Gabriel Azevedo na área!

Inundações, alagamentos, erosões, desmoronamentos... Aos 120 anos, a nossa jovem Belo Horizonte sente os  graves efeitos do descaso com que a natureza e a sustentabilidade sempre foram tratadas. Enquanto em outros países e mesmo em algumas cidades brasileiras a preservação ambiental e o desenvolvimento sustentável tornam-se cada vez mais relevantes, por aqui são temas relegados a segundo plano, abandonados nas gavetas dos gestores públicos.

"Precisamos preservar as encostas", alertam os ambientalistas. "Que nada,  BH tem que crescer",  devolvem os defensores do desenvolvimento a qualquer custo. "Nossos fundos de vale estão ameçados", insistem os urbanistas. "Que bobagem", retruca quem considera a preocupação com o meio ambiente coisa desimportante, sem resultados práticos. Essa é uma queda de braço que sempre pendeu para o lado de quem não se importa com a natureza e, hoje, 2,5 milhões de belo-horizontinos pagam um preço muito elevado por conta dessa opção.

O Arrudas, em BH

Os problemas no período chuvoso aumentam de intensidade de ano a ano.

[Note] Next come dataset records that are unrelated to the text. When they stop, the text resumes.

@[simp] theorem flush_cpsr (s : State) : (flush s).cpu.cpsr = s.cpu.cpsr := rfl

@[simp] theorem flush_spsr (s : State) : (flush s).cpu.spsr = s.cpu.spsr := rfl

@[simp] theorem flush_queue (s : State) : (flush s).cpu.queue = .empty := rfl

@[simp] theorem flush_pending (s : State) : (flush s).cpu.pending = s.cpu.pending := rfl

@[simp] theorem flush_cycles (s : State) : (flush s).cpu.cycles = s.cpu.cycles := rfl

@[simp] theorem flush_sched (s : State) : (flush s).sched = s.sched := rfl

@[simp] theorem flush_mem (s : State) : (flush s).mem = s.mem := rfl

@[simp] theorem flush_host (s : State) : (flush s).host = s.host := rfl

@[simp] theorem flush_log (s : State) : (flush s).log = s.log := rfl

@[simp] theorem flush_fault (s : State) : (flush s).fault = s.fault := rfl

@[simp] theorem flush_turn (s : State) : (flush s).turn = s.turn := rfl

@[simp] theorem flush_draws (s : State) : (flush s).draws = s.draws := rfl

@[simp] theorem flush_config (s : State) : (flush s).config = s.config := rfl

/-! ## emit -/

@[simp] theorem emit_regs (s : State) (r : LogRecord) : (s.emit r).cpu.regs = s.cpu.regs := rfl

@[simp] theorem emit_pc (s : State) (r : LogRecord) : (s.emit r).cpu.pc = s.cpu.pc := rfl

@[simp] theorem emit_cpsr (s : State) (r : LogRecord) : (s.emit r).cpu.cpsr = s.cpu.cpsr := rfl

@[simp] theorem emit_spsr (s : State) (r : LogRecord) : (s.emit r).cpu.spsr = s.cpu.spsr := rfl

@[simp] theorem emit_queue (s : State) (r : LogRecord) : (s.emit r).cpu.queue = s.cpu.queue := rfl

@[simp] theorem emit_pending (s : State) (r : LogRecord) : (s.emit r).cpu.pending = s.cpu.pending := rfl

@[simp] theorem emit_cycles (s : State) (r : LogRecord) : (s.emit r).cpu.cycles = s.cpu.cycles := rfl

@[simp] theorem emit_sched (s : State) (r : LogRecord) : (s.emit r).sched = s.sched := rfl

@[simp] theorem emit_mem (s : State) (r : LogRecord) : (s.emit r).mem = s.mem := rfl

@[simp] theorem emit_host (s : State) (r : LogRecord) : (s.emit r).host = s.host := rfl

@[simp] theorem emit_log (s : State) (r : LogRecord) : (s.emit r).log = s.log ++ [r] := rfl

@[simp] theorem emit_fault (s : State) (r : LogRecord) : (s.emit r).fault = s.fault := rfl

@[simp] theorem emit_turn (s : State) (r : LogRecord) : (s.emit r).turn = s.turn := rfl

@[simp] theorem emit_draws (s : State) (r : LogRecord) : (s.emit r).draws = s.draws := rfl

@[simp] theorem emit_config (s : State) (r : LogRecord) : (s.emit r).config = s.config := rfl

/-! ## setPending -/

@[simp] theorem setPending_regs (s : State) (c : ExcClass) (b : Bool) : (s.setPending c b).cpu.regs = s.cpu.regs := rfl

@[simp] theorem setPending_pc (s : State) (c : ExcClass) (b : Bool) : (s.setPending c b).cpu.pc = s.cpu.pc := rfl

@[simp] theorem setPending_cpsr (s : State) (c : ExcClass) (b : Bool) : (s.setPending c b).cpu.cpsr = s.cpu.cpsr := rfl

@[simp] theorem setPending_spsr (s : State) (c : ExcClass) (b : Bool) : (s.setPending c b).cpu.spsr = s.cpu.spsr := rfl

@[simp] theorem setPending_queue (s : State) (c : ExcClass) (b : Bool) : (s.setPending c b).cpu.queue = s.cpu.queue := rfl

@[simp] theorem setPending_pending (s : State) (c : ExcClass) (b : Bool) : (s.setPending c b).cpu.pending = s.cpu.pending.set c b := rfl

@[simp] theorem setPending_cycles (s : State) (c : ExcClass) (b : Bool) : (s.setPending c b).cpu.cycles = s.cpu.cycles := rfl

@[simp] theorem setPending_sched (s : State) (c : ExcClass) (b : Bool) : (s.setPending c b).sched = s.sched := rfl

@[simp] theorem setPending_mem (s : State) (c : ExcClass) (b : Bool) : (s.setPending c b).mem = s.mem := rfl

@[simp] theorem setPending_host (s : State) (c : ExcClass) (b : Bool) : (s.setPending c b).host = s.host := rfl

@[simp] theorem setPending_log (s : State) (c : ExcClass) (b : Bool) : (s.setPending c b).log = s.log := rfl

@[simp] theorem setPending_fault (s : State) (c : ExcClass) (b : Bool) : (s.setPending c b).fault = s.fault := rfl

@[simp] theorem setPending_turn (s : State) (c : ExcClass) (b : Bool) : (s.setPending c b).turn = s.turn := rfl

@[simp] theorem setPending_draws (s : State) (c : ExcClass) (b : Bool) : (s.setPending c b).draws = s.draws := rfl

@[simp] theorem setPending_config (s : State) (c : ExcClass) (b : Bool) : (s.setPending c b).config = s.config := rfl

/-! ## shifted -/

@[simp] theorem shifted_regs (q : Fetched) (w : Word) (s : State) : (shifted q w s).cpu.regs = s.cpu.regs := rfl

@[simp] theorem shifted_pc (q : Fetched) (w : Word) (s : State) : (shifted q w s).cpu.pc = s.cpu.pc := rfl

@[simp] theorem shifted_cpsr (q : Fetched) (w : Word) (s : State) : (shifted q w s).cpu.cpsr = s.cpu.cpsr := rfl

@[simp] theorem shifted_spsr (q : Fetched) (w : Word) (s : State) : (shifted q w s).cpu.spsr = s.cpu.spsr := rfl

@[simp] theorem shifted_queue (q : Fetched) (w : Word) (s : State) : (shifted q w s).cpu.queue = .two q ⟨w, s.cpu.pc⟩ := rfl

@[simp] theorem shifted_pending (q : Fetched) (w : Word) (s : State) : (shifted q w s).cpu.pending = s.cpu.pending := rfl

@[simp] theorem shifted_cycles (q : Fetched) (w : Word) (s : State) : (shifted q w s).cpu.cycles = s.cpu.cycles := rfl

@[simp] theorem shifted_sched (q : Fetched) (w : Word) (s : State) : (shifted q w s).sched = s.sched := rfl

@[simp] theorem shifted_mem (q : Fetched) (w : Word) (s : State) : (shifted q w s).mem = s.mem := rfl

@[simp] theorem shifted_host (q : Fetched) (w : Word) (s : State) : (shifted q w s).host = s.host := rfl

@[simp] theorem shifted_log (q : Fetched) (w : Word) (s : State) : (shifted q w s).log = s.log := rfl

@[simp] theorem shifted_fault (q : Fetched) (w : Word) (s : State) : (shifted q w s).fault = s.fault := rfl

@[simp] theorem shifted_turn (q : Fetched) (w : Word) (s : State) : (shifted q w s).turn = s.turn := rfl

@[simp] theorem shifted_draws (q : Fetched) (w : Word) (s : State) : (shifted q w s).draws = s.draws := rfl

@[simp] theorem shifted_config (q : Fetched) (w : Word) (s : State) : (shifted q w s).config = s.config := rfl

/-! ## writeReg -/

@[simp] theorem writeReg_pc (m : Mode) (r : RegNum) (v : Word) (s : State) : (writeReg m r v s).cpu.pc = s.cpu.pc := by unfold writeReg; split <;> rfl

Todos, sem exceção, provocados pela interferência humana. Rios aprisionados em canais, construções em encostas, impermeabilização do solo, destruição de áreas verdes, enfim, são inúmeros os erros cometidos no processo de ocupação de Belo Horizonte. Sem ser pessimista, afirmo que a situação é muito complicada, mas mantenho a esperança ao dizer que para todas as dificuldades que listei aqui há soluções de engenharia e urbanismo capazes de reverter a degradação.

Tomemos como exemplo os cursos d'água que cortam BH, como o Arrudas, o Acaba Mundo, o Vilarinho, o Córrego da Serra, o Córrego do Leitão e outros. Todos cobertos por asfalto, aprisionados em uma caixa de concreto e aço.  Hoje é consenso entre os urbanistas e ambientalistas que canalizar rios não é a melhor solução. O mais indicado é deixá-los a céu aberto e investir em sua despoluição e revitalização. 

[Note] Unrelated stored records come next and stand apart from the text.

theorem Entry.fixed_of_matchesWord {e : Entry} {w : Word} (h : e.matchesWord w = true) : e.Fixed w := by
  have field := field_of_matchesWord h
  cases e with
  | mrs => exact ⟨field 23 5 rfl, field 16 6 rfl, field 0 12 rfl⟩
  | msrr => exact ⟨field 23 5 rfl, field 20 2 rfl, field 12 4 rfl, field 4 8 rfl⟩
  | msri => exact ⟨field 23 5 rfl, field 20 2 rfl, field 12 4 rfl⟩
  | mul => exact ⟨field 22 6 rfl, field 4 4 rfl⟩
  | dpr => exact ⟨field 25 3 rfl, field 7 1 rfl, field 4 1 rfl⟩
  | dps | lsr => exact ⟨field 25 3 rfl, field 4 1 rfl⟩
  | dpi | lsi | bt | br => exact field 25 3 rfl
  | swi => exact field 24 4 rfl

/-! ## Fields and words -/

/-- A flag's place in the encoding is a field of one bit. -/
theorem ofBool_getLsbD (w : Word) (k : Nat) : BitVec.ofBool (w.getLsbD k) = w.extractLsb' k 1 := by
  ext j hj
  obtain rfl : j = 0 := by omega
  simp

/-- A word whose fixed fields are those of a format is the encoding of its own fields: the fields of a format cover the word. -/
theorem Entry.encode_formOf {e : Entry} {w : Word} (h : e.Fixed w) : (e.formOf w).encode = w := by
  cases e <;> simp only [Fixed] at h <;>
    simp only [formOf, Form.encode, mrsOf, msrRegOf, msrImmOf, mulOf, dprOf, dpsOf, dpiOf, lsImmOf, lsRegOf, btOf, brOf,
      swiOf, condOf, shiftOf, opOf, Cond.bits_ofBits, ShiftKind.bits_ofBits, DpOp.bits_ofBits, ofBool_getLsbD, ← h,
      BitVec.extractLsb'_append_extractLsb'_eq_extractLsb', BitVec.extractLsb'_eq_self]

/-- Each field of a format is read back from where the encoder put it. -/
theorem Form.formOf_encode (f : Form) : f.entry.formOf f.encode = f := by
  cases f <;>
    simp (disch := decide) only [entry, Entry.formOf, encode, mrsOf, msrRegOf, msrImmOf, mulOf, dprOf, dpsOf, dpiOf,
      lsImmOf, lsRegOf, btOf, brOf, swiOf, condOf, shiftOf, opOf, BitVec.extractLsb'_append_eq_of_add_le,
      BitVec.extractLsb'_append_eq_of_le, BitVec.extractLsb'_eq_self, BitVec.getLsbD_append, BitVec.getLsbD_ofBool,
      Nat.reduceSub, Nat.reduceLT, ↓reduceIte, decide_true, Bool.true_and, Cond.ofBits_bits, ShiftKind.ofBits_bits,
      DpOp.ofBits_bits]

/-! ## The words an entry matches -/

/-- The encoding of every format has its row's fixed bits. -/
theorem Form.row (f : Form) : f.encode &&& f.rowMask = f.rowMatch := by
  cases f with
  | mrs f => exact Laws.RowMatch.form_mrs f
  | msrr f => exact Laws.RowMatch.form_msrr f
  | msri f => exact Laws.RowMatch.form_msri f
  | mul a f => exact Laws.RowMatch.form_mul a f
  | dpr op f => exact Laws.RowMatch.form_dpr op f
  | dps op f => exact Laws.RowMatch.form_dps op f
  | dpi op f => exact Laws.RowMatch.form_dpi op f
  | lsi b l f => exact Laws.RowMatch.form_lsi b l f
  | lsr b l f => exact Laws.RowMatch.form_lsr b l f
  | bt l f => exact Laws.RowMatch.form_bt l f
  | br k f => exact Laws.RowMatch.form_br k f
  | swi f => exact Laws.RowMatch.form_swi f

/-- The word of an instruction matches the entry of its format: the entry asks for a part of what the row fixes. -/
theorem Form.matchesWord_encode (f : Form) : f.entry.matchesWord f.encode = true := by
  have mask : f.rowMask &&& f.entry.mask = f.entry.mask := by
    cases f <;> simp only [rowMask, entry, Entry.mask] <;> decide
  have value : f.rowMatch &&& f.entry.mask = f.entry.value := by
    cases f <;> simp only [rowMatch, entry, Entry.mask, Entry.value]
    case mul a f | bt a f | br a f => cases a <;> decide
    case dpr op f | dps op f | dpi op f => cases op <;> decide
    case lsi b l f | lsr b l f => cases b <;> cases l <;> decide
    all_goals decide
  rw [Entry.matchesWord_iff, ← mask, ← BitVec.and_assoc, f.row, value]

theorem Entry.matchesWord_iff_fixed {e : Entry} {w : Word} : e.matchesWord w = true ↔ e.Fixed w := by
  refine ⟨fixed_of_matchesWord, fun h => ?_⟩
  have hw := (e.formOf w).matchesWord_encode
  rwa [entry_formOf, encode_formOf h] at hw

/-! ## The entry a word matches first -/

/-- First match wins: the entry matches, and none before it in the table (R133). -/
theorem findEntry_eq_some_iff {w : Word} {e : Entry} :
    findEntry w = some e ↔ e.matchesWord w = true ∧ ∀ k : Entry, k.index < e.index → k.matchesWord w = false := by
  have at_index (k : Entry) : decodeTable[k.index.val]'k.index.isLt = k := by cases k <;> rfl
  have index_at : ∀ j : Fin 12, (decodeTable[j.val]'j.isLt).index = j := by decide
  rw [findEntry, List.find?_eq_some_iff_getElem]
  refine and_congr_right fun _ => ⟨fun ⟨j, hj, he, hb⟩ k hk => ?_, fun hb =>
    ⟨e.index, e.index.isLt, at_index e, fun j hj => ?_⟩⟩
  · have hej : e.index = ⟨j, hj⟩ := by rw [← he]; exact index_at ⟨j, hj⟩
    have hkj : k.index.val < j := by rw [hej] at hk; exact hk
    have hk' := hb k.index hkj
    rwa [Bool.not_eq_true', show decodeTable[k.index.val] = k from at_index k] at hk'
  · have hj' : j < 12 := hj.trans e.index.isLt
    rw [Bool.not_eq_true']
    exact hb (decodeTable[j]'hj') (by rw [index_at ⟨j, hj'⟩]; exact hj)

theorem findEntry_eq_none_iff {w : Word} : findEntry w = none ↔ ∀ e : Entry, e.matchesWord w = false := by
  have mem (e : Entry) : e ∈ decodeTable := by cases e <;> decide
  simp [findEntry, mem]

/-- Two entries are apart when they ask for different values of some bit, and so match no word both. -/
theorem Entry.not_matchesWord_of_apart {k e : Entry} {w : Word} (ha : k.value &&& e.mask ≠ e.value &&& k.mask)
    (h : e.matchesWord w = true) : k.matchesWord w = false := by
  rw [Bool.eq_false_iff]
  intro hk
  apply ha
  rw [← matchesWord_iff.1 hk, ← matchesWord_iff.1 h, BitVec.and_assoc, BitVec.and_assoc, BitVec.and_comm k.mask]

/-- The table's order matters for the words of MRS and MSR alone (R134): every other entry is apart from those before it. -/
theorem Entry.apart_of_index_lt {k e : Entry} (h : k.index < e.index) :
    k.value &&& e.mask ≠ e.value &&& k.mask ∨ k = .mrs ∧ e = .dps ∨ k = .msrr ∧ e = .dps ∨ k = .msri ∧ e = .dpi := by
  revert h
  cases k <;> cases e <;> decide

/-! ## The words that two entries share -/

theorem and_eq_self_of_ones {n : Nat} {m : BitVec n} (h : m = BitVec.allOnes n) (x : BitVec n) : x &&& m = x := by
  rw [h, BitVec.and_allOnes]

theorem ofBool_eq_zero (b : Bool) : BitVec.ofBool b = 0#1 ↔ b = false := BitVec.ofBool_eq_iff_eq (b' := false)

theorem ShiftKind.bits_eq_zero (k : ShiftKind) : k.bits = 0#2 ↔ k = .lsl := by cases k <;> decide

/-- TST and CMP differ in the R bit of MRS. -/
theorem DpOp.sharesMrs_iff (op : DpOp) : op.sharesMrs = true ↔ op.bits &&& 0b1101#4 = 0b1000#4 := by
  cases op <;> decide

/-- TEQ and CMN differ in the R bit of MSR. -/
theorem DpOp.sharesMsr_iff (op : DpOp) : op.sharesMsr = true ↔ op.bits &&& 0b1101#4 = 0b1001#4 := by
  cases op <;> decide

/-- The fields of format DPS, start and length (R113); they cover the word. -/
def dpsFields : List (Nat × Nat) :=
  [(28, 4), (25, 3), (21, 4), (20, 1), (16, 4), (12, 4), (7, 5), (5, 2), (4, 1), (0, 4)]

/-- A match field by field, along the fields of DPS. -/
theorem Entry.matchesWord_iff_fields {e : Entry} {w : Word} : e.matchesWord w = true ↔
    ∀ p ∈ dpsFields, w.extractLsb' p.1 p.2 &&& e.mask.extractLsb' p.1 p.2 = e.value.extractLsb' p.1 p.2 := by
  refine ⟨fun h p _ => maskedField_of_matchesWord h p.1 p.2, fun h => ?_⟩
  have whole (x : Word) : x.extractLsb' 28 4 ++ x.extractLsb' 25 3 ++ x.extractLsb' 21 4 ++ x.extractLsb' 20 1 ++
      x.extractLsb' 16 4 ++ x.extractLsb' 12 4 ++ x.extractLsb' 7 5 ++ x.extractLsb' 5 2 ++ x.extractLsb' 4 1 ++
      x.extractLsb' 0 4 = x := by
    simp only [BitVec.extractLsb'_append_extractLsb'_eq_extractLsb', BitVec.extractLsb'_eq_self]
  simp only [dpsFields, List.forall_mem_cons, ← BitVec.extractLsb'_and] at h
  obtain ⟨h28, h25, h21, h20, h16, h12, h7, h5, h4, h0, -⟩ := h
  rw [matchesWord_iff, ← whole (w &&& e.mask), h28, h25, h21, h20, h16, h12, h7, h5, h4, h0, whole]

section
variable (op : DpOp)

/-- The words of DPS that are MRS's. -/
theorem matchesWord_mrs_dps (f : Dps) :
    Entry.mrs.matchesWord (Form.dps op f).encode = (op.sharesMrs && f.isMrsWord) := by
  rw [Bool.eq_iff_iff, Entry.matchesWord_iff_fields]
  simp (disch := decide) only [dpsFields, List.forall_mem_cons, Form.encode, BitVec.extractLsb'_append_eq_of_add_le,
    BitVec.extractLsb'_append_eq_of_le, BitVec.extractLsb'_eq_self, Nat.reduceSub]
  simp (disch := decide) [Entry.mask, Entry.value, Dps.isMrsWord, DpOp.sharesMrs_iff, ShiftKind.bits_eq_zero,
    ofBool_eq_zero, and_assoc, and_eq_self_of_ones]

/-- The words of DPS that are MSR's, register form. -/
theorem matchesWord_msrr_dps (f : Dps) :
    Entry.msrr.matchesWord (Form.dps op f).encode = (op.sharesMsr && f.isMsrWord) := by
  rw [Bool.eq_iff_iff, Entry.matchesWord_iff_fields]
  simp (disch := decide) only [dpsFields, List.forall_mem_cons, Form.encode, BitVec.extractLsb'_append_eq_of_add_le,
    BitVec.extractLsb'_append_eq_of_le, BitVec.extractLsb'_eq_self, Nat.reduceSub]
  simp (disch := decide) [Entry.mask, Entry.value, Dps.isMsrWord, DpOp.sharesMsr_iff, ShiftKind.bits_eq_zero,
    ofBool_eq_zero, and_assoc, and_eq_self_of_ones]

/-- The words of DPI that are MSR's, immediate form. -/
theorem matchesWord_msri_dpi (f : Dpi) :
    Entry.msri.matchesWord (Form.dpi op f).encode = (op.sharesMsr && f.isMsrWord) := by
  rw [Bool.eq_iff_iff, Entry.matchesWord_iff_fields]
  simp (disch := decide) only [dpsFields, List.forall_mem_cons, Form.encode, BitVec.extractLsb'_append_eq_of_add_le,
    BitVec.extractLsb'_append_eq_of_le, BitVec.extractLsb'_eq_self, Nat.reduceSub]
  simp (disch := decide) [Entry.mask, Entry.value, Dpi.isMsrWord, DpOp.sharesMsr_iff, ofBool_eq_zero,
    and_eq_self_of_ones]

end

/-! ## Decoding and encoding -/

/-- The well-formed instructions are those whose word matches no entry before their own. -/
theorem Form.wellFormed_iff (f : Form) : f.wellFormed = true ↔ findEntry f.encode = some f.entry := by
  rw [findEntry_eq_some_iff, and_iff_right f.matchesWord_encode]
  have before {k : Entry} (hk : k.index < f.entry.index) := Entry.apart_of_index_lt hk
  have other {k : Entry} (ha : k.value &&& f.entry.mask ≠ f.entry.value &&& k.mask) : k.matchesWord f.encode = false :=
    Entry.not_matchesWord_of_apart ha f.matchesWord_encode
  cases f with
  | dps op f =>
    have hmrs : Entry.mrs.index < Entry.dps.index := by decide
    have hmsrr : Entry.msrr.index < Entry.dps.index := by decide
    rw [wellFormed, ← matchesWord_mrs_dps, ← matchesWord_msrr_dps, Bool.and_eq_true, Bool.not_eq_true', Bool.not_eq_true']
    refine ⟨fun ⟨h₁, h₂⟩ k hk => ?_, fun h => ⟨h .mrs hmrs, h .msrr hmsrr⟩⟩
    obtain ha | ⟨rfl, -⟩ | ⟨rfl, -⟩ | ⟨-, he⟩ := before hk
    · exact other ha
    · exact h₁
    · exact h₂
    · cases he
  | dpi op f =>
    have hmsri : Entry.msri.index < Entry.dpi.index := by decide
    rw [wellFormed, ← matchesWord_msri_dpi, Bool.not_eq_true']
    refine ⟨fun h k hk => ?_, fun h => h .msri hmsri⟩
    obtain ha | ⟨-, he⟩ | ⟨-, he⟩ | ⟨rfl, -⟩ := before hk
    · exact other ha
    · cases he
    · cases he
    · exact h
  | _ =>
    refine iff_of_true rfl fun k hk => ?_
    obtain ha | ⟨-, he⟩ | ⟨-, he⟩ | ⟨-, he⟩ := before hk
    · exact other ha
    all_goals cases he

/-- Decoding and encoding are inverse to each other between the words that decode and the well-formed instructions. -/
theorem decodeWord_eq_ok_iff {w : Word} {i : Instr} : decodeWord w = .ok i ↔ encode i = w ∧ i.wellFormed = true := by
  unfold decodeWord
  constructor
  · intro h
    split at h
    · rename_i e he
      cases h
      have hw : (e.formOf w).encode = w :=
        Entry.encode_formOf (Entry.fixed_of_matchesWord (findEntry_eq_some_iff.1 he).1)
      refine ⟨by rw [encode, Form.form_instr, hw], ?_⟩
      rw [Instr.wellFormed, Form.form_instr, Form.wellFormed_iff, hw, Entry.entry_formOf, he]
    · cases h
  · rintro ⟨rfl, hi⟩
    rw [encode, i.form.wellFormed_iff.1 hi]
    simp only [Form.formOf_encode, Instr.instr_form]

/-- The bytes of a word that decodes, and whatever follows them (R110). -/
theorem decode_bytesOfWord {w : Word} {i : Instr} (h : decodeWord w = .ok i) (rest : List Byte) :
    decode (bytesOfWord w ++ rest) = .ok (i, rest) := by
  simp [bytesOfWord, decode, Machine.wordOfBytes_bytesOfWord, h]

/-- Settles O50: `decodeWord_eq_ok_iff` read from right to left, and the word is its four bytes. -/
theorem decodeOfEncode : Obligations.DecodeOfEncode := fun _ rest hi =>
  have h := decodeWord_eq_ok_iff.2 ⟨rfl, hi⟩
  ⟨h, decode_bytesOfWord h rest⟩

/-- Settles O51: `decodeWord_eq_ok_iff` read from left to right. -/
theorem encodeOfDecode : Obligations.EncodeOfDecode := fun _ _ => decodeWord_eq_ok_iff.1

/-! ## The words that match no entry -/

/-- The decoder refuses the words that match no entry (R137). -/
theorem decodeWord_eq_error_iff {w : Word} :
    decodeWord w = .error (.noEntry w) ↔ ∀ e : Entry, e.matchesWord w = false := by
  rw [← findEntry_eq_none_iff, decodeWord]
  cases findEntry w <;> simp

theorem field_one_iff {w : Word} {k : Nat} : w.extractLsb' k 1 = 1#1 ↔ w.getLsbD k = true := by
  rw [BitVec.getLsbD_eq_extractLsb', beq_iff_eq]

/-- The three classes of R138. -/
def InUndecodableSpace (w : Word) : Prop :=
  (w.extractLsb' 25 3 = 0b000#3 ∧ w.getLsbD 7 = true ∧ w.getLsbD 4 = true ∧ ¬Entry.mul.Fixed w) ∨
  (w.extractLsb' 25 3 = 0b011#3 ∧ w.getLsbD 4 = true) ∨
  (w.extractLsb' 25 3 = 0b110#3 ∨ w.extractLsb' 24 4 = 0b1110#4)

O Rio Han, na Coreia do Sul, é o maior exemplo de sucesso em termos de recuperação de rios, mas há outros, como o Sena, em Paris, o Tâmisa, em Londres, e o River Walk, em San Antônio, no Texas. Áreas de lazer e socialização ocuparam locais antes poluídos e inacessíveis à população. São projetos ambiciosos, mas sempre é preciso dar um passo a mais, projetar o futuro, caso queiramos uma cidade sustentável e menos vulnerável a  desastres naturais.

O Tâmisa: ícone inglês 

Quanto à impermeabilização, no Brasil trocar calçamento por asfalto virou símbolo de desenvolvimento, de pujança econômica. Só esqueceram que, em uma cidade de relevo acidentado, a enxurrada desce as encostas,  ganha força, se torna mais volumosa até chegar à parte baixa, onde arrasta carros, leva o asfalto, invade lojas e casas, traz prejuízos e, não raro, fere e mata. Da mesma forma, os gramados e quintais deram lugar ao concreto. Estruturas  que retêm a água da chuva até que ela transborde e inunde tudo.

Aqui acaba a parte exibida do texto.